From: Steve Harris <steve.harris@garlik.com>
Date: Sun, 16 Oct 2011 21:28:32 +0100
To: Sandro Hawke <sandro@w3.org>
Cc: Andy Seaborne <andy.seaborne@epimorphics.com>, public-rdf-wg@w3.org
Message-Id: <53140AFB-46C6-4AED-9F9A-C86057806672@garlik.com>
On 16 Oct 2011, at 19:26, Sandro Hawke wrote:

> On Sun, 2011-10-16 at 19:13 +0100, Steve Harris wrote:
>> On 15 Oct 2011, at 23:35, Sandro Hawke wrote:
>> 
>>> On Sat, 2011-10-15 at 19:35 +0100, Andy Seaborne wrote:
>>>> 
>>>> On 15/10/11 19:09, Jeremy Carroll wrote:
>>>>> 
>>>>> I think both the Seq and the List constructs present technical issues.
>>>>> Basically it is because both present the possibility of 'bad' data and
>>>>> no clarity about what one should do in the face of it.
>>>> 
>>>> +1
>>>> 
>>>>> We can easily form ill-formed lists with rdf:first or rdf:rest either
>>>>> missing or multiple.
>>>>> We can easily form ill-formed sequences with duplicate or missing rdf:_2
>>>> 
>>>> although Seq are very fragile and lists are merely fragile.  The 
>>>> duplicate rdf:_2 by merging is really nasty.
>>>> 
>>>>> The consumer of such ill-formed data is in a bind
>>>>> And what's worse is that formally the ill-formed data is not ill-formed,
>>>>> it is just triples.
>>>>> 
>>>>> We could label both with a health warning ...
>>>> 
>>>> Sandro said that:
>>>>> I think Turtle makes RDF Collections seem quite
>>>>> nice, and hopefully that will quickly set the tone (perhaps with a
>>>>> little help from us) for APIs and SPARQL 1.2 (?) having nice list
>>>>> handling functions that are as efficient as native (non-destructive)
>>>>> list handling functions. (I hope some APIs do this already.)
>>>> 
>>>> and the point about Turtle syntax, and the convenience of writing, is 
>>>> important.
>>>> 
>>>> Jena has container and collection APIs to make working with containers, 
>>>> collections easier but the details leak out if you can take a triple view.
>>> 
>>> Thinking about it today, I wonder if we can define a "Simple List" (or
>>> "Proper List", or something) as a list that can be losslessly
>>> transmitted via turtle's (...) syntax.  That means its structure is
>>> b-nodes, with no extra arcs, etc.   (Interestingly, it also means you
>>> can't include rdf:type rdf:List arcs....)   Then, we encourage tools to
>>> read/write simple lists, and to work with them efficiently.
>> 
>> To be honest, I think the ref:Collection structure is just a dead duck.
>> 
>> It works OK for lists on the order of 10 items, but is pretty impractical for thousands, or tens of thousands.
> 
> My claim is that in the typical or best cases, Simple Lists can be
> handled as efficiently as any general List structure, using your choice
> of single-linked list, doubly-linked lists, arrays, or possibly even
> something more complicated.

That sounds good…

> Basically, I'm suggesting systems only turn them into something visible
> as triples when someone really wants that, and in general, no one should
> want that very much.    I think it will happen in toy systems and

Great, but how would you tell when people want to see the structure? I don't think it's often useful, except when you're exporting data, and then I expect you'd much rather see it rendered (in Turtle at least) as (1 2 3 …). Which suggests that you shouldn't ever bother with the rdf:first / rest business.

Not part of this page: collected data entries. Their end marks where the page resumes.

-- ==== Sys2Proof/Machine/Evr.lean ====
section
/-! DEFINITION. The Event Router (chapter 9): raises, notices, event holds, actions, enabling and clearing. -/

namespace Sys2Proof.Machine

/-- The event table entry `e`. -/
def State.event (s : State) (e : EventIx) : EventEntry := s.evr.entries[e]

/-! ### Notices (R160) -/

/-- The ship gateway of a berth, if the berth is configured. -/
def gatewayOf (s : State) (b : Berth) : List Nat := if (s.entry b).configured then [(s.entry b).gateway] else []

/-- R160: the ship gateways an entry's notices go to. -/
def shipDests (s : State) (e : EventIx) : List Nat :=
  match eventFamily e with
  | .berth b _ => gatewayOf s b
  | .module m _ =>
    match s.berthOfModule m with
    | none => []
    | some b => gatewayOf s b
  | .single => (allBerths.map (gatewayOf s)).flatten

/-- R160: the destinations an entry's flags select, in order. -/
def noteDests (s : State) (e : EventIx) : List Nat :=
  (if (s.event e).notifyOperator then [s.mgu.opn.toNat] else []) ++
    (if (s.event e).notifyBilling then [s.mgu.bln.toNat] else []) ++
    (if (s.event e).notifyShip then shipDests s e else [])

/-- R160: a destination that receives notices. -/
def destOk (s : State) (n : Nat) : Bool := n ≠ 0 && n ≠ 63 && s.own ≠ some n

/-- R160: the notice of an entry to a destination. -/
def noteFrame (s : State) (e : EventIx) (dest : Nat) : ReplyFrame :=
  .note dest e (s.event e).count ((s.event e).clock.getD (0, 0)).1 ((s.event e).clock.getD (0, 0)).2

/-- R160: the entry's notices are given. -/
def giveNotes (e : EventIx) (s : State) : State :=
  ((noteDests s e).filter (destOk s)).foldl (fun s d => giveNote (noteFrame s e d) s) s

/-! ### Event holds (R162) -/

/-- R162: entry `e` holds berth `b`. -/
def holdsBerth (x : EventEntry) (e : EventIx) (b : Berth) : Bool :=
  x.enabled && x.raw &&
    match x.action, eventFamily e with
    | .hold, .berth c _ => c = b
    | .holdAll, _ => true
    | _, _ => false

/-- R162: the event hold of berth `b` by the table. -/
def eventHold (t : Vector EventEntry 100) (b : Berth) : Bool :=
  (List.finRange 100).any fun e => holdsBerth t[e] e b

/-- R162: the flag of one berth is recomputed, and handed to BSQ when it has changed. -/
def recomputeHold (b : Berth) (s : State) : State :=
  let v := eventHold s.evr.entries b
  if s.evr.holds[b] = v then s
  else setEventHold b v (s.modEvr fun r => { r with holds := upd r.holds b fun _ => v })

/-- R162: the four flags are recomputed, in berth order. -/
def recomputeHolds (s : State) : State := allBerths.foldl (fun s b => recomputeHold b s) s

/-! ### Actions and raises (R159, R163 to R165) -/

/-- R164: a trip action for one berth. -/
def tripEvent (b : Berth) (s : State) : State := tripBerth b .event s

/-- R163 to R165: the entry's action, when it is one that acts once. -/
def applyAction (e : EventIx) (s : State) : State :=
  match (s.event e).action, eventFamily e with
  | .shed, .berth b _ => shedAction b s
  | .tripBerth, .berth b _ => tripEvent b s
  | .tripBerth, .module m _ =>
    match s.berthOfModule m with
    | none => s
    | some b => tripEvent b s
  | .tripAll, _ => allBerths.foldl (fun s b => tripEvent b s) s
  | .blockModule, .module m _ => blockModule m s
  | _, _ => s

/-- R159: EVR takes a raise of entry `e`. -/
def raiseEntry (e : EventIx) (s : State) : State :=
  if (s.event e).raw then s.modEntry e fun x => { x with count := satAdd 255 x.count 1 }
  else
    let s1 := s.modEntry e fun x => { x with raw := true, count := 0, clock := some s.clock }
    if (s.event e).enabled then applyAction e (recomputeHolds (giveNotes e s1)) else s1

/-! ### Enabling, clearing and testing (R161, R166, R167) -/

/-- R161: EVENT_ENABLE. -/
def enableEntry (e : EventIx) (s : State) : State :=
  if (s.event e).enabled then s
  else
    let s1 := s.modEntry e fun x => { x with enabled := true }
    if (s.event e).raw then recomputeHolds (giveNotes e s1) else s1

/-- R161: EVENT_DISABLE. -/
def disableEntry (e : EventIx) (s : State) : State :=
  recomputeHolds (s.modEntry e fun x => { x with enabled := false })

/-- R166: the owner's condition flag of a level event; false for an edge event. -/
def conditionHolds (s : State) (e : EventIx) : Bool :=
  match eventFamily e with
  | .berth b k =>
    match k.val with
    | 0 => (staleCond s b .ship).isSome
    | 1 => (staleCond s b .converter).isSome
    | 6 => (s.berthRef b).any fun r => r.overload && r.overloadDue.isNone
    | 11 => (s.berth b).capacityCond
    | 12 => (s.point (shPoint b)).vOut
    | 13 => (s.point (shPoint b)).fOut
    | _ => false
  | .module m k => k.val = 2 && (s.modu m).derateCond
  | .single =>
    match e.val with
    | 88 => s.lpu.lossIndicator
    | 92 => (s.point gridPoint).vOut
    | 93 => (s.point gridPoint).fOut
    | 94 => s.blg.logFull
    | 97 => s.mlk.exhausted
    | 99 => s.pins.estop
    | _ => false

/-- R166: EVENT_CLEAR. -/
def clearEntry (e : EventIx) (s : State) : State :=
  let s1 := recomputeHolds (s.modEntry e fun x => { x with raw := false, count := 0, clock := none })
  if conditionHolds s1 e then raiseEntry e s1 else s1

end Sys2Proof.Machine
end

> debugging systems, where people do ?p ?o queries; but in deployed apps,
> where the software is going to take some action based on particular
> predicates, it's not going to be querying for rdf:first or rdf:rest
> triples.

Handling this for the ?p case is going to be tricky. Not impossible, but tricky.

> Certainly this would be more work for triple stores, but I think it's
> it's probably a better option than coming up with something completely
> new.

Sure, but if the mechanism is sufficiently complex to implement then a large number of systems wont implemented it, and it's not really any better than investing something new (not that I think we should do that).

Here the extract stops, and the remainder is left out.